A family of fatty acid transporters conserved from mycobacterium to man

Abstract

Long chain fatty acids (LCFAs) are an important source of energy for most organisms. They also function as blood hormones, regulating key metabolic functions such as hepatic glucose production. Although LCFAs can diffuse through the hydrophobic core of the plasma membrane into cells, this nonspecific transport cannot account for the high affinity and specific transport of LCFAs exhibited by cells such as cardiac muscle, hepatocytes, and adipocytes. Transport of LCFAs across the plasma membrane is facilitated by fatty acid transport protein (FATP), a plasma membrane protein that increases LCFA uptake when expressed in cultured mammalian cells [Schaffer, J. E. & Lodish, H. F. (1994) Cell 79, 427-436]. Here, we report the identification of four novel murine FATPs, one of which is expressed exclusively in liver and another only in liver and kidney. Both genes increase fatty acid uptake when expressed in mammalian cells. All five murine FATPs have homologues in humans in addition to a sixth FATP gene. FATPs are found in such diverse organisms as Fugu rubripes, Caenorhabditis elegans, Drosophila melanogaster, Saccharomyces cerevisiae, and Mycobacterium tuberculosis. The function of the FATP gene family is conserved throughout evolution as the C. elegans and mycobacterial FATPs facilitate LCFA uptake when overexpressed in COS cells or Escherichia coli, respectively. The identification of this evolutionary conserved fatty acid transporter family will allow us to gain a better understanding of the mechanisms whereby LCFAs traverse the lipid bilayer as well as yield insight into the control of energy homeostasis and its dysregulation in diseases such as diabetes and obesity.

Figure 1

Sequence alignment of FATP clones.

Figure 2

LCFA uptake assays. (A) COS cells were cotransfected using the DEAE-dextran method with the mammalian expression vectors pCDNA-CD2 either alone (Control) or in combination with one of the FATP-containing expression vectors (pCDNA-mmFATP1, pCDNA-mmFATP2, or pCMV-SPORT2-mmFATP5) as described in Materials and Methods. COS cells were gated on FSC and side scatter, and the results shown represent >10,000 cells.
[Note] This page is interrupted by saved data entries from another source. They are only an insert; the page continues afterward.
-- ==== Sys2Proof/Machine/Run.lean ====
section
/-! DEFINITION. Run under fuel (60_exceptions.md rule R161, 70_reset_and_hazards.md rule R187). The fuel belongs to the
runner and is no state of the engine. -/

namespace Sys2Proof.Machine

/-- What a runner can say after its fuel (R163, R187). -/
inductive RunVerdict where
  /-- STATUS is terminal: the run has ended in this state (R101) -/
  | ended (s : State)
  /-- the fuel is spent and STATUS is Running: "not ended yet", neither a halt nor a fault (R187) -/
  | notEnded (s : State)
  /-- a step stopped outside the engine's own faults; under `Sys2Proof.Inv` this does not happen -/
  | stuck (r : Fault)
  /-- a step was refused; no step is -/
  | refused (r : Refusal)
  deriving DecidableEq, Repr

/-- Step for as long as STATUS is Running, at most `fuel` times (R161, R187). -/
def runFor : Nat → State → RunVerdict
  | 0, s => if s.status.terminal then .ended s else .notEnded s
  | fuel + 1, s =>
    if s.status.terminal then .ended s
    else
      match step s with
      | .next t => runFor fuel t
      | .fault r => .stuck r
      | .refused r => .refused r

end Sys2Proof.Machine
end

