/-- Words written out from the format of R61 and the map of R63, one for each opcode. -/
def Obligations.KnownWordsDecode : Prop :=
  decodeWord 0b0000000000000001#16 = .ok (.adv 1) ∧ decodeWord 0b0000000100000111#16 = .ok (.bxl 7) ∧
  decodeWord 0b0000001000000100#16 = .ok (.bst 4) ∧ decodeWord 0b0000001100000000#16 = .ok (.jnz 0) ∧
  decodeWord 0b0000010000000011#16 = .ok (.bxc 3) ∧ decodeWord 0b0000010100000100#16 = .ok (.out 4) ∧
  decodeWord 0b0000011000000101#16 = .ok (.bdv 5) ∧ decodeWord 0b0000011100000110#16 = .ok (.cdv 6)

/-- R67: an odd raw length is a decode fault OddLength, whatever the elements, recorded as R66 passes it. -/
def Obligations.OddLengthFailsDecode : Prop :=
  ∀ raw : List Elem, raw.length % 2 = 1 →
    decodeProgram raw = .error { cause := .oddLength, index := raw.length / 2, opcode := 0, operand := 0 }

/-- R66, R68, R69, R155 (b): after any decodable pairs, the first bad pair is the one reported, InvalidOpcode before
OperandOutOfRange within it, with its index and its two raw elements; whatever follows it. -/
def Obligations.FirstBadPairIsReported : Prop :=
  ∀ (p : List Instr) (e0 e1 : Elem) (rest : List Elem),
    rest.length % 2 = 0 → 8 ≤ e0.toNat ∨ 8 ≤ e1.toNat →
      decodeProgram (encodeProgram p ++ e0 :: e1 :: rest) =
        .error { cause := if 8 ≤ e0.toNat then .invalidOpcode else .operandOutOfRange
                 index := p.length, opcode := e0, operand := e1 }

/-- R72: decode is total. A raw sequence within the contract gives a program of length `L div 2`; any other gives one
decode fault, with a decode cause and an index no greater than `L div 2`. -/
def Obligations.DecodeIsTotal : Prop :=
  ∀ raw : List Elem,
    (RawProgram.inContract raw = true → ∃ p, decodeProgram raw = .ok p ∧ p.length = raw.length / 2) ∧
    (RawProgram.inContract raw = false →
      ∃ f, decodeProgram raw = .error f ∧ f.cause.isDecode = true ∧ f.index ≤ raw.length / 2)

/-- R62: instruction `i` of a decoded program is what the pair (MemRead(2i, 1), MemRead(2i+1, 1)) of the stored raw
program decodes to, its first element the opcode and its second the operand. -/
def Obligations.InstructionIsItsRawPair : Prop :=
  ∀ (raw : List Elem) (p : List Instr), decodeProgram raw = .ok p →
    ∀ (i : Nat) (ins : Instr), p[i]? = some ins →
      (Memory.ofElems raw).read (2 * i) = some (encodeOpcode ins) ∧
      (Memory.ofElems raw).read (2 * i + 1) = some (encodeOperand ins) ∧
      decodePair (encodeOpcode ins) (encodeOperand ins) = .ok ins

/-! ### Load and reset -/

/-- R160, R180, R181: what Load leaves, for every state before it. On a decoded program the whole state; on a failed
decode everything but `Prog`, whose value R34 calls immaterial, and it too is the same for every state before. Only
the build-time configuration is kept, so all state of an earlier run is discarded. -/
def Obligations.LoadSetsWholeState : Prop :=
  ∀ (a0 b0 c0 : Word) (raw : List Elem),
    (∀ p, decodeProgram raw = .ok p → ∀ s : State,
      load a0 b0 c0 raw s =
        { a := a0, b := b0, c := c0, pc := 0
          status := if p.length = 0 then .halted else .running
          fault := { cause := .none, index := 0, opcode := 0, operand := 0 }
          out := [], prog := p, mem := Memory.ofElems raw, config := s.config }) ∧
    (∀ f, decodeProgram raw = .error f → ∃ leftover, ∀ s : State,
      load a0 b0 c0 raw s =
        { a := a0, b := b0, c := c0, pc := 0, status := .decodeFailed, fault := f
          out := [], prog := leftover, mem := Memory.ofElems raw, config := s.config })

/-- R40, R160 (3): after Load, MemRead at every raw index gives the raw program's element there, and nothing beyond
its end. -/
def Obligations.LoadStoresRawProgram : Prop :=
  ∀ (a0 b0 c0 : Word) (raw : List Elem) (s : State) (k : Nat),
    (load a0 b0 c0 raw s).mem.read k = raw[k]?

/-- The invariant holds after every Load, whether its decode succeeds or fails (R34, R152, R180, R181). -/
def Obligations.InvHoldsAfterLoad : Prop :=
  ∀ (a0 b0 c0 : Word) (raw : List Elem) (s : State), Inv (load a0 b0 c0 raw s)

/-- The invariant holds at `State.reset`. -/
def Obligations.InvHoldsAtReset : Prop := Inv State.reset

/-- The model's choice (log entry 1): its reset state is the state after a Load of three zeros and the empty program
into an engine built with the standard configuration. -/
def Obligations.ResetIsLoadOfEmptyProgram : Prop :=
  ∀ s : State, s.config = Config.standard → State.reset = load 0 0 0 [] s

/-! ### The step -/

/-- R90, R91: while STATUS is Running, a step runs the instruction at `Prog[pc]`, and adds nothing around it. -/
def Obligations.StepRunsFetchedInstruction : Prop :=
  ∀ (s : State) (i : Instr), s.status = .running → s.prog[s.pc]? = some i → step s = exec i s
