theorem witness_FetchAlwaysFindsInstruction : Inv demoLast ∧ demoLast.status = .running :=
  ⟨witness_inv_demoLast, by decide⟩

theorem witness_OutputIsAppendOnly : exec (.out 4) demo = .next { demo with out := [1], pc := 1 } := rfl

theorem witness_EndedRunIgnoresMoreFuel :
    runFor 1 (at0 0 0 0 [.jnz 0]) = .ended { at0 0 0 0 [.jnz 0] with pc := 1, status := .halted } := by decide

theorem witness_ReservedFreeProgramsOnlyEndHalted :
    Safe (at0 0 0 0 [.jnz 0]) ∧ (at0 0 0 0 [.jnz 0]).config.shiftPolicy = .zero ∧
      (∀ i ∈ (at0 0 0 0 [.jnz 0]).prog, i.reserved = false) ∧
      runFor 1 (at0 0 0 0 [.jnz 0]) = .ended { at0 0 0 0 [.jnz 0] with pc := 1, status := .halted } :=
  ⟨.inl (by decide), by decide, by decide, by decide⟩

/-- A jnz at its own index, with A not zero (95_test_vectors.md program P6). -/
def hang : State := at0 1 0 0 [.jnz 1]

theorem witness_JnzToItselfNeverEnds :
    hang.status = .running ∧ hang.prog[hang.pc]? = some (.jnz 1) ∧ hang.a ≠ 0 ∧ (1 : U3).toNat / 2 = hang.pc := by
  decide

theorem witness_ObservedOutputIsMarked :
    State.reset.status = .halted ∧ (raise .reservedCombo (.adv 7) demo).status = .faulted ∧
      demo.status = .running := by decide

end Sys2Proof.Tests
end

section
/-! The family of 10_state.md. First the missing rules of the state operations and what an instruction can do to one
field, then the invariant through Load and through every step, then the obligations. -/

namespace Sys2Proof.Machine

/-! ### Register writes: one rule per field, for every register -/

section WriteReg

variable (r : Reg) (v : Word) (s : State)

@[simp] theorem writeReg_pc : (writeReg r v s).pc = s.pc := by cases r <;> rfl
@[simp] theorem writeReg_status : (writeReg r v s).status = s.status := by cases r <;> rfl
@[simp] theorem writeReg_fault : (writeReg r v s).fault = s.fault := by cases r <;> rfl
@[simp] theorem writeReg_out : (writeReg r v s).out = s.out := by cases r <;> rfl
@[simp] theorem writeReg_prog : (writeReg r v s).prog = s.prog := by cases r <;> rfl
@[simp] theorem writeReg_mem : (writeReg r v s).mem = s.mem := by cases r <;> rfl
@[simp] theorem writeReg_config : (writeReg r v s).config = s.config := by cases r <;> rfl

/-- No register is hardwired (R20). -/
@[simp] theorem readReg_writeReg_same : readReg r (writeReg r v s) = v := by cases r <;> rfl

/-- The registers are independent (R20). -/
theorem readReg_writeReg_of_ne {r q : Reg} (h : q ≠ r) : readReg q (writeReg r v s) = readReg q s := by
  cases r with
  | a =>
    cases q with
    | a => exact absurd rfl h
    | b | c => rfl
  | b =>
    cases q with
    | b => exact absurd rfl h
    | a | c => rfl
  | c =>
    cases q with
    | c => exact absurd rfl h
    | a | b => rfl

end WriteReg

/-! ### What an instruction does, whichever it is -/

/-- A jump target is at most 3, the reason for the 3 in R25's bound. -/
theorem jumpTarget_le_three (x : U3) : x.toNat / 2 ≤ 3 := by
  have := x.isLt
  omega

/-- The shapes of an instruction's answer, whichever instruction it is: an execution fault, an advance after at most one
write to a register or to OUT, or a jump to a target within R25's bound. -/
theorem exec_next_shapes {i : Instr} {s t : State} (h : exec i s = .next t) :
    (∃ cause, cause.isExecution = true ∧ (cause = .shiftOverflow → s.config.shiftPolicy = .fault) ∧
        t = raise cause i s) ∨
      (∃ r v, t = advance (writeReg r v s)) ∨ (∃ d, t = advance (emit d s)) ∨ t = advance s ∨
      (∃ n, n ≤ 3 ∧ t = jump n s) := by
  rcases exec_next_cases i s t h with ⟨-, -, rfl⟩ | ⟨hpol, -, rfl⟩ | ⟨-, v, -, rfl⟩ | ⟨v, -, rfl⟩ | ⟨-, v, -, rfl⟩ |
    ⟨-, d, -, rfl⟩ | ⟨x, -, -, rfl⟩ | ⟨-, -, -, rfl⟩
  · exact .inl ⟨.reservedCombo, rfl, nofun, rfl⟩
  · exact .inl ⟨.shiftOverflow, rfl, fun _ => hpol, rfl⟩
  · exact .inr (.inl ⟨.a, v, rfl⟩)
  · exact .inr (.inl ⟨.b, v, rfl⟩)
  · exact .inr (.inl ⟨.c, v, rfl⟩)
  · exact .inr (.inr (.inl ⟨d, rfl⟩))
  · exact .inr (.inr (.inr (.inr ⟨x.toNat / 2, jumpTarget_le_three x, rfl⟩)))
  · exact .inr (.inr (.inr (.inl rfl)))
Cells exhibiting >300 CD2 fluorescence units (vertical line) representing ≈15% of all cells were deemed CD2 positive. (B) As in A, COS cells were cotransfected with pCDNA-CD2 either alone (Control) or in combination with one of the FATP-containing expression vectors (pCDNA-mmFATP1, pCDNA-mmFATP2, pCMV-SPORT2-mmFATP5, or pCDNA-ceFATPb). The mean BODIPY-FA fluorescence of the CD2-positive cells is plotted; results shown represent the average of three experiments, each consisting of >50,000 COS cells. Note that a logarithmic scale is used on the ordinate. (C) The full-length coding region of mtFATP (squares) and a control protein (TFE3; circles) were subcloned into the inducible, prokaryotic expression vector pET (Novagen). Expression was induced (solid symbols) with 1 mM isopropyl β-d-thiogalactoside for 1 hr or cells were left uninduced (open symbols). Data points were done in triplicate and counts were normalized to the number of bacteria as determined by OD₆₀₀.

Figure 3

Northern blot analysis of murine FATP expression was analyzed using poly(A) mRNA blots (CLONTECH). Probes for each of the FATPs were derived from the 3′ untranslated repeat regions of each gene and were <60% identical in sequence.

Figure 4

Complete and partial sequences for FATP genes from human, rat, mouse, puffer fish, D. melanogaster, C. elegans, S. cerevisiae, and M. tuberculosis were aligned using ClustalX. Based on these data, a phylogenetic tree was generated using TreeViewPPC. The bar indicates the number of substitutions per residue, i.e., 0.1 corresponds to a distance of 10 substitutions per 100 residues.